From: "David Lebling" <dlebling@ucentric.com>
Subject: Witches, Daemons, Bears, Democrats

> Which play is the Shakespeare reference in? And where in Milton? That's
> interesting. I've always had a soft spot for Finnish mythology (which I know
> isn't quite the same as Lapland mythology, but hey...). When I was a kid I
> discovered Emil Petaja's series which was a thinly disguised _Kalevala_, and
> loved it. I have to admit I've only Xena'd a few times, and not seen any
> Lapland witches. One of my Everquest characters (admission of addiction
> here) is a shaman, and they are very fun to play.

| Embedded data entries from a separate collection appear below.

-- ==== Sys2Proof/Laws/Decoder.lean ====
section
/-! SUPPORT. The decoder: everything one byte can do, that it keeps the invariant, and a run of DEC.FEED steps as a
function of the decoder alone. -/

namespace Sys2Proof.Machine

/-- DEC.FEED answers None, or it is in CHECKSUM_LOW, reinitialises the decoder, and answers by comparing the
checksums (42_decoder R115). -/
theorem feedByte_response (b : Byte) (d : Decoder) :
    (d.state ≠ .checksumLow ∧ (feedByte b d).2 = .none)
    ∨ (d.state = .checksumLow ∧ (feedByte b d).1 = decInit
        ∧ ((d.rxCrc ||| b.zeroExtend 16 = d.crc ∧ (feedByte b d).2 = .frameOut
              { cmd := d.cmd, seq := d.seq, len := d.len, payload := d.buf, crc := d.crc })
          ∨ (d.rxCrc ||| b.zeroExtend 16 ≠ d.crc ∧ (feedByte b d).2 = .mismatch
              { cmd := d.cmd, seq := d.seq, len := d.len, rxCrc := d.rxCrc ||| b.zeroExtend 16, calcCrc := d.crc }))) := by
  unfold feedByte
  cases h : d.state <;>
    simp only [feedSeekSync0, feedSeekSync1, feedCommandByte, feedSequenceByte, feedLengthByte, feedPayloadByte,
      feedChecksumHigh, feedChecksumLow] <;> (repeat' split) <;> simp_all

theorem decInit_inv : DecInv decInit := by
  unfold DecInv decInit
  simp

/-- The high half assigned by CHECKSUM_HIGH has a zero low half (10_state R28 item 5). -/
theorem loByte_shifted (b : Byte) : loByte (b.zeroExtend 16 <<< 8) = 0x00#8 := by
  revert b; decide

/-- Every byte keeps the decoder's invariant (10_state R28). -/
theorem feedByte_inv (b : Byte) {d : Decoder} (h : DecInv d) : DecInv (feedByte b d).1 := by
  obtain ⟨hbuf, hcmd, hseq, hlen, hpay, hchk, -⟩ := h
  unfold feedByte
  cases hs : d.state <;> simp only
  case seekSync0 =>
    unfold feedSeekSync0
    split <;> simp [DecInv, hbuf (by simp [hs]), hs]
  case seekSync1 =>
    unfold feedSeekSync1
    split <;> simp [DecInv, hbuf (by simp [hs])]
  case commandByte =>
    simp [DecInv, feedCommandByte, hbuf (by simp [hs]), hcmd hs]
  case sequenceByte =>
    simp [DecInv, feedSequenceByte, hbuf (by simp [hs]), hseq hs]
  case lengthByte =>
    unfold feedLengthByte
    split
    · exact decInit_inv
    · split
      · next hb0 => simp [DecInv, hb0, hbuf (by simp [hs]), hlen hs, frameCrc_eq, Config.maxLen]
      · next hgt hb0 =>
        have hne : b.toNat ≠ 0 := fun h0 => hb0 (BitVec.eq_of_toNat_eq (by simpa using h0))
        simp [DecInv, hlen hs, frameCrc_eq]
        omega
  case payloadByte =>
    obtain ⟨h1, h2, h3, h4⟩ := hpay hs
    unfold feedPayloadByte
    simp only [List.length_append, List.length_cons, List.length_nil]
    split
    · next he => simp [DecInv, h4, frameCrc_concat, he, h2]
    · next he => simp [DecInv, h4, frameCrc_concat, h1, h2]; omega
  case checksumHigh =>
    have := hchk (.inl hs)
    simp only [DecInv, feedChecksumHigh, loByte_shifted]
    simp [this]
  case checksumLow =>
    unfold feedChecksumLow
    simp only
    split <;> exact decInit_inv

/-- A run of DEC.FEED steps on the decoder alone: the decoder after them, and the responses. -/
def feedBytes : List Byte → Decoder → Decoder × List (Option Resp)
  | [], d => (d, [])
  | b :: rest, d =>
    ((feedBytes rest (feedByte b d).1).1, some (feedByte b d).2 :: (feedBytes rest (feedByte b d).1).2)

/-- Running DEC.FEED over bytes is `feedBytes` on the decoder, and changes nothing else but the response. -/
theorem runOps_decFeeds (bs : List Byte) (s : State) :
    ∃ r, runOps (decFeeds bs) s = some ({ s with dec := (feedBytes bs s.dec).1, resp := r }, (feedBytes bs s.dec).2) := by
  induction bs generalizing s with
  | nil => exact ⟨s.resp, rfl⟩
  | cons b bs ih =>
    obtain ⟨r, hr⟩ := ih (respond (feedByte b s.dec).2 { s with dec := (feedByte b s.dec).1 })
    refine ⟨r, ?_⟩
    simp only [decFeeds, List.map_cons, runOps, exec, execDecFeed] at hr ⊢
    rw [hr]
    rfl

theorem feedBytes_append (a b : List Byte) (d : Decoder) :
    feedBytes (a ++ b) d
      = ((feedBytes b (feedBytes a d).1).1, (feedBytes a d).2 ++ (feedBytes b (feedBytes a d).1).2) := by
  induction a generalizing d with
  | nil => rfl
  | cons x a ih => simp [feedBytes, ih]

theorem feedBytes_inv (bs : List Byte) {d : Decoder} (h : DecInv d) : DecInv (feedBytes bs d).1 := by
  induction bs generalizing d with
  | nil => exact h
  | cons b bs ih => exact ih (feedByte_inv b h)

/-- The payload bytes of a frame, fed in PAYLOAD_BYTE one after another, fill the buffer and the checksum. -/
theorem feedBytes_payload (p : List Byte) (d : Decoder) (hs : d.state = .payloadByte) (hp : p ≠ [])
    (hl : d.buf.length + p.length = d.len.toNat) :
    feedBytes p d
      = ({ d with buf := d.buf ++ p, crc := crc16 d.crc p, state := .checksumHigh },
          List.replicate p.length (some .none)) := by
  induction p generalizing d with
  | nil => exact absurd rfl hp
  | cons b p ih =>
    by_cases hp' : p = []
    · subst hp'
      simp only [List.length_cons, List.length_nil] at hl
      simp [feedBytes, feedByte, hs, feedPayloadByte, hl]
    · have hpos : 0 < p.length := List.length_pos_iff.2 hp'
      simp only [List.length_cons] at hl
      have hne : ¬ (d.buf.length + 1 = d.len.toNat) := by omega
      simp only [feedBytes]
      rw [ih _ (by simp [feedByte, hs, feedPayloadByte, hne]) hp'
        (by simp [feedByte, hs, feedPayloadByte]; omega)]
      simp [feedByte, hs, feedPayloadByte, List.replicate_succ]

end Sys2Proof.Machine
end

The odd thing is that we don't seem to have a concept of Lapland witches
here in Sweden. It's probably one of those things that are more common
the further away from the real thing you are, we probably just thought
they were savages. If you like Kalevala you should try to get a hold of
Ian Watson's _Lucky's Harvest_, the first volume of "Book of MANA"
sequence, which is a Planetary Romance/Fantasy also based on Kalevala.

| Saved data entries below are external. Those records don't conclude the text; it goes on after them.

/-- Settles O59: the two states have one live part, and what the host observes of a run depends on that alone. -/
theorem hiddenRegistersNeverShow : Obligations.HiddenRegistersNeverShow := by
  intro s t n hsd htd hsb htb hse hte hbuf hacc heovr hill hresp hin
  have hlive : liveState s = liveState t := by
    simp only [liveState, liveDec_of_seekSync0 hsd hsb, liveDec_of_seekSync0 htd htb, liveEnc_of_idle hse,
      liveEnc_of_idle hte, hbuf, hacc, heovr, hill, hresp, hin]
  calc observe (core.run n s) = observe (liveOutcome (core.run n s)) := (observe_liveOutcome _).symm
    _ = observe (liveOutcome (core.run n t)) := by rw [run_congr_liveState n hlive]
    _ = observe (core.run n t) := observe_liveOutcome _

end Sys2Proof.Machine
end

section
/-! PROOFS. The sticky bits (10_state R34): what one operation, and one step, can do to them. -/

namespace Sys2Proof.Machine

/-- An operation leaves both sticky bits alone, or is one that a busy encoder answers by setting STATUS_EOVR, or is
STATUS.CLR (10_state R33, R34). -/
theorem exec_sticky {i : Instr} {s t : State} (h : exec i s = .next t) :
    (t.eovr = s.eovr ∧ t.ill = s.ill)
      ∨ (s.enc.state ≠ .idle ∧ ((∃ c q n, i = .encStart c q n) ∨ ∃ k b, i = .encWrbuf k b)
          ∧ t.eovr = true ∧ t.ill = s.ill)
      ∨ (i = .statusClr ∧ t.eovr = false ∧ t.ill = false) := by
  cases i
  case encWrbuf k b =>
    simp only [exec, execEncWrbuf] at h
    split at h <;> cases h
    · next hbusy => exact .inr (.inl ⟨of_decide_eq_true hbusy, .inr ⟨k, b, rfl⟩, rfl, rfl⟩)
    · exact .inl ⟨rfl, rfl⟩
  case encStart c q n =>
    simp only [exec, execEncStart] at h
    split at h
    · next hbusy => cases h; exact .inr (.inl ⟨of_decide_eq_true hbusy, .inl ⟨c, q, n, rfl⟩, rfl, rfl⟩)
    · split at h <;> cases h
      exact .inl ⟨rfl, rfl⟩
  case encNext =>
    simp only [exec, execEncNext] at h
    split at h <;> cases h
    exact .inl ⟨rfl, rfl⟩
  case statusClr => cases h; exact .inr (.inr ⟨rfl, rfl, rfl⟩)
  all_goals cases h; exact .inl ⟨rfl, rfl⟩

@[simp] theorem reset_eovr : State.reset.eovr = false := rfl
@[simp] theorem reset_ill : State.reset.ill = false := rfl

/-- Settles O52: every kind of step, and every kind of operation, by what it does to the two bits. -/
theorem stickyBitsChangeOnlyAsStated : Obligations.StickyBitsChangeOnlyAsStated := by
  intro s t hstep
  obtain ⟨-, rfl⟩ | ⟨rest, hin, rfl⟩ | ⟨w, rest, i, hin, hdec, hexec⟩ | ⟨w, rest, why, hin, hdec, rfl⟩ :=
    step_cases hstep
  case inr.inr.inl =>
    obtain ⟨heovr, hill⟩ | ⟨hbusy, hop, heovr, hill⟩ | ⟨rfl, heovr, hill⟩ := exec_sticky hexec
    · simp_all
    · refine ⟨fun _ _ => ⟨hbusy, w, rest, hin, ?_⟩, by simp_all, by simp_all⟩
      rw [hdec]
      simpa using hop
    · exact ⟨by simp_all, by simp_all, fun _ => ⟨heovr, hill, rest, .inr ⟨w, hin, hdec⟩⟩⟩
  · simp_all
  · simp [hin]
  · simp [hin, hdec, Decoded.toOption]

end Sys2Proof.Machine
end

section
/-! PROOFS. Reset and the bounds of the invariant (10_state R20, R28, R32, R37). -/

namespace Sys2Proof.Machine

/-- Every byte of ENC_BUF is 0x00 right after reset (10_state R37). -/
theorem memRead_reset {i : Nat} (hi : i < 32) : memRead State.reset.enc.buf i = some 0x00#8 := if_pos hi

/-- Settles O1: each register by its definition, and ENC_BUF by what an unlisted index reads as. -/
theorem resetGivesEveryRegisterItsValue : Obligations.ResetGivesEveryRegisterItsValue :=
  ⟨rfl, rfl, rfl, rfl, rfl, rfl, rfl, rfl, fun _ hi => memRead_reset hi, rfl, rfl, rfl, rfl⟩

theorem encoderReset_inv : EncInv Encoder.reset := by
  simp [EncInv, Encoder.reset]

/-- Settles O55: after reset the decoder is as after DecInit, the encoder is idle, and no cell is listed. -/
theorem invariantHoldsAtReset : Obligations.InvariantHoldsAtReset :=
  ⟨decInit_inv, encoderReset_inv, reset_wf⟩

/-- The decoder's invariant bounds DEC_BUF by 32 bytes: it is empty before the payload, below DEC_LEN during it, and
of length DEC_LEN after it (10_state R28). -/
theorem DecInv.buf_length_le {d : Decoder} (h : DecInv d) : d.buf.length ≤ Config.maxLen := by
  obtain ⟨hempty, -, -, -, hpay, hchk, -⟩ := h
  cases hs : d.state
  case payloadByte =>
    obtain ⟨-, hlen, hbuf, -⟩ := hpay hs
    omega
  case checksumHigh | checksumLow =>
    obtain ⟨hlen, hbuf, -⟩ := hchk (by simp [hs])
    omega
  all_goals simp [hempty (by simp [hs])]

/-- Settles O56. -/
theorem invariantBoundsBuffers : Obligations.InvariantBoundsBuffers := by
  intro s ⟨hdec, ⟨hidx, hlen, _⟩, _⟩
  exact ⟨hdec.buf_length_le, hidx, hlen⟩

end Sys2Proof.Machine
end

section
/-! PROOFS. ENC_BUF as the operations see it, through MemRead and MemWrite (20_memory R41). -/

namespace Sys2Proof.Machine

theorem memRead_of_lt {i : Nat} (h : i < 32) (m : Memory) : memRead m i = some (cellAt m i) := if_pos h

theorem memRead_of_ge {i : Nat} (h : 32 ≤ i) (m : Memory) : memRead m i = none := if_neg (Nat.not_lt.2 h)

/-- Inside ENC_BUF by what a cell holds after a write; outside it neither side reads anything, and no 5-bit index is
there. -/
theorem memRead_memWrite {m : Memory} (hm : m.wf = true) (i : BitVec 5) (v : Byte) (k : Nat) :
    memRead (memWrite m i v) k = if i.toNat = k then some v else memRead m k := by
  by_cases hk : k < 32
  · rw [memRead_of_lt hk, memRead_of_lt hk, cellAt_memWrite hm, apply_ite some]
  · have hne : i.toNat ≠ k := by omega
    rw [if_neg hne, memRead_of_ge (by omega), memRead_of_ge (by omega)]

/-- Buffers in canonical form that MemRead cannot tell apart are the same list: outside ENC_BUF no cell is listed. -/
theorem eq_of_memRead_eq {m n : Memory} (hm : m.wf = true) (hn : n.wf = true)
    (h : ∀ k, k < 32 → memRead m k = memRead n k) : m = n := by
  refine cells_ext hm hn fun k => ?_
  by_cases hk : k < 32
  · have hread := h k hk
    rwa [memRead_of_lt hk, memRead_of_lt hk, Option.some_inj] at hread
  · rw [cellAt_outside hm (Nat.not_lt.1 hk), cellAt_outside hn (Nat.not_lt.1 hk)]

/-- Settles O38. -/
theorem encBufReadsBackWhatWasWritten : Obligations.EncBufReadsBackWhatWasWritten := by
  intro m i v hm
  refine ⟨?_, fun k hk => ?_, fun k hk => memRead_of_ge hk m, memWrite_wf hm i v, fun n hn h => eq_of_memRead_eq hm hn h⟩
  · rw [memRead_memWrite hm, if_pos rfl]
  · rw [memRead_memWrite hm, if_neg hk.symm]

end Sys2Proof.Machine
end

section
/-! PROOFS. Each unit's operations as functions of that unit's registers alone (20_memory R54). -/

namespace Sys2Proof.Machine

/-! ### The encoder -/

/-- What an encoder operation leaves in ENC_* and STATUS_EOVR and what it answers, or how it ends the run. -/
abbrev EncEffect := Host.Outcome (Encoder × Bool × Resp) Fault Refusal

/-- ENC.WRBUF over the encoder's registers and STATUS_EOVR (41_encoder R91). -/
def wrbufEffect (idx : BitVec 5) (b8 : Byte) (e : Encoder) (eovr : Bool) : EncEffect :=
  if encBusy e then .next (e, true, .none) else .next ({ e with buf := memWrite e.buf idx b8 }, eovr, .none)

/-- ENC.START over the encoder's registers and STATUS_EOVR (41_encoder R92). -/
def startEffect (cmd seq len : Byte) (e : Encoder) (eovr : Bool) : EncEffect :=
  if encBusy e then .next (e, true, .none)
  else if len.toNat > Config.maxLen then .refused (.refuse .encOverlength)
  else .next (startFrame cmd seq len e, eovr, .none)

/-- ENC.NEXT over the encoder's registers; STATUS_EOVR is handed on (41_encoder R93). -/
def nextEffect (e : Encoder) (eovr : Bool) : EncEffect :=
  match encAdvance e with
  | some (f, r) => .next (f, eovr, r)
  | none => .fault .encBufIndex

/-- The outcome for the whole block: every register outside ENC_* and STATUS_EOVR stays. -/
def EncEffect.apply (s : State) : EncEffect → Host.Outcome State Fault Refusal
  | .next x => .next { s with enc := x.1, eovr := x.2.1, resp := some x.2.2 }
  | .fault x => .fault x
  | .refused x => .refused x

theorem execEncWrbuf_eq_apply (idx : BitVec 5) (b8 : Byte) (s : State) :
    execEncWrbuf idx b8 s = (wrbufEffect idx b8 s.enc s.eovr).apply s := by
  unfold execEncWrbuf wrbufEffect
  split <;> rfl

theorem execEncStart_eq_apply (cmd seq len : Byte) (s : State) :
    execEncStart cmd seq len s = (startEffect cmd seq len s.enc s.eovr).apply s := by
  unfold execEncStart startEffect
  split
  · rfl
  · split <;> rfl

theorem execEncNext_eq_apply (s : State) : execEncNext s = (nextEffect s.enc s.eovr).apply s := by
  unfold execEncNext nextEffect
  cases encAdvance s.enc <;> rfl

/-- An operation of the encoder is a function of ENC_* and STATUS_EOVR that writes those, or ends the run. -/
theorem exec_encoder_eq_apply {i : Instr}
    (hi : (∃ k b, i = .encWrbuf k b) ∨ (∃ c q n, i = .encStart c q n) ∨ i = .encNext) :
    ∃ f : Encoder → Bool → EncEffect, ∀ s : State, exec i s = (f s.enc s.eovr).apply s := by
  obtain ⟨k, b, rfl⟩ | ⟨c, q, n, rfl⟩ | rfl := hi
  · exact ⟨wrbufEffect k b, execEncWrbuf_eq_apply k b⟩
  · exact ⟨startEffect c q n, execEncStart_eq_apply c q n⟩
  · exact ⟨nextEffect, execEncNext_eq_apply⟩

/-! ### The CRC unit and the decoder -/

theorem exec_crc_eq {i : Instr} (hi : (∃ v, i = .crcLoad v) ∨ (∃ b, i = .crcUpdate b) ∨ i = .crcRead) :
    ∃ f : Half → Half × Resp,
      ∀ s : State, exec i s = .next { s with crcAcc := (f s.crcAcc).1, resp := some (f s.crcAcc).2 } := by
  obtain ⟨v, rfl⟩ | ⟨b, rfl⟩ | rfl := hi
  · exact ⟨fun _ => (v, .none), fun _ => rfl⟩
  · exact ⟨fun acc => (crcStep acc b, .none), fun _ => rfl⟩
  · exact ⟨fun acc => (acc, .rdata acc), fun _ => rfl⟩

theorem exec_decoder_eq {i : Instr} (hi : i = .decReset ∨ ∃ b, i = .decFeed b) :
    ∃ f : Decoder → Decoder × Resp,
      ∀ s : State, exec i s = .next { s with dec := (f s.dec).1, resp := some (f s.dec).2 } := by
  obtain rfl | ⟨b, rfl⟩ := hi
  · exact ⟨fun _ => (decInit, .none), fun _ => rfl⟩
  · exact ⟨feedByte b, fun _ => rfl⟩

> Yes, but the bears were my absolute favorite. I think I've read only one
> other story where bears have a civilization (as opposed to stories where
> bears are intelligent -- even Tolkien did that, and I don't count "When
> Bears Discover Fire"). I _think_ it was a Poul Anderson story, but I can't
> recall the title. I just remember the bears were very bearish, rather than
> just big humans in fur coats.

_The Bear Went Over the Mountain_ by William Kotzwinkle might interest
you as well, allthough that is perhaps more of an intelligent bear novel
than a bear civilization novel.

If you like Pullman or haven't got anything against reading juveniles,
you should check out one of my absolute favourites, Diana Wynne Jones,
who Wolfe has also recommended in an interview somewhere. Jones writes
absolutely wonderful, magical and funny novels and like Wolfe, she often
play games with time an perspectives. The best starting point is
probably the rather Wolfean _Archer's Goon_, one of her funniest and
most original novels, in which a british family is terrorized by a
family of magicians who runs the city they live in. Other books
especially worth look up are _Fire and Hemlock_, her most frequently
praised novel which I have yet to read, my personal favourite, _The
Lives of Christopher Chant_, a novel set in an alternate victorian
England about a boy who travels to other worlds in his sleep, _The
Powers of Three_ and _Howl's Moving Castle_.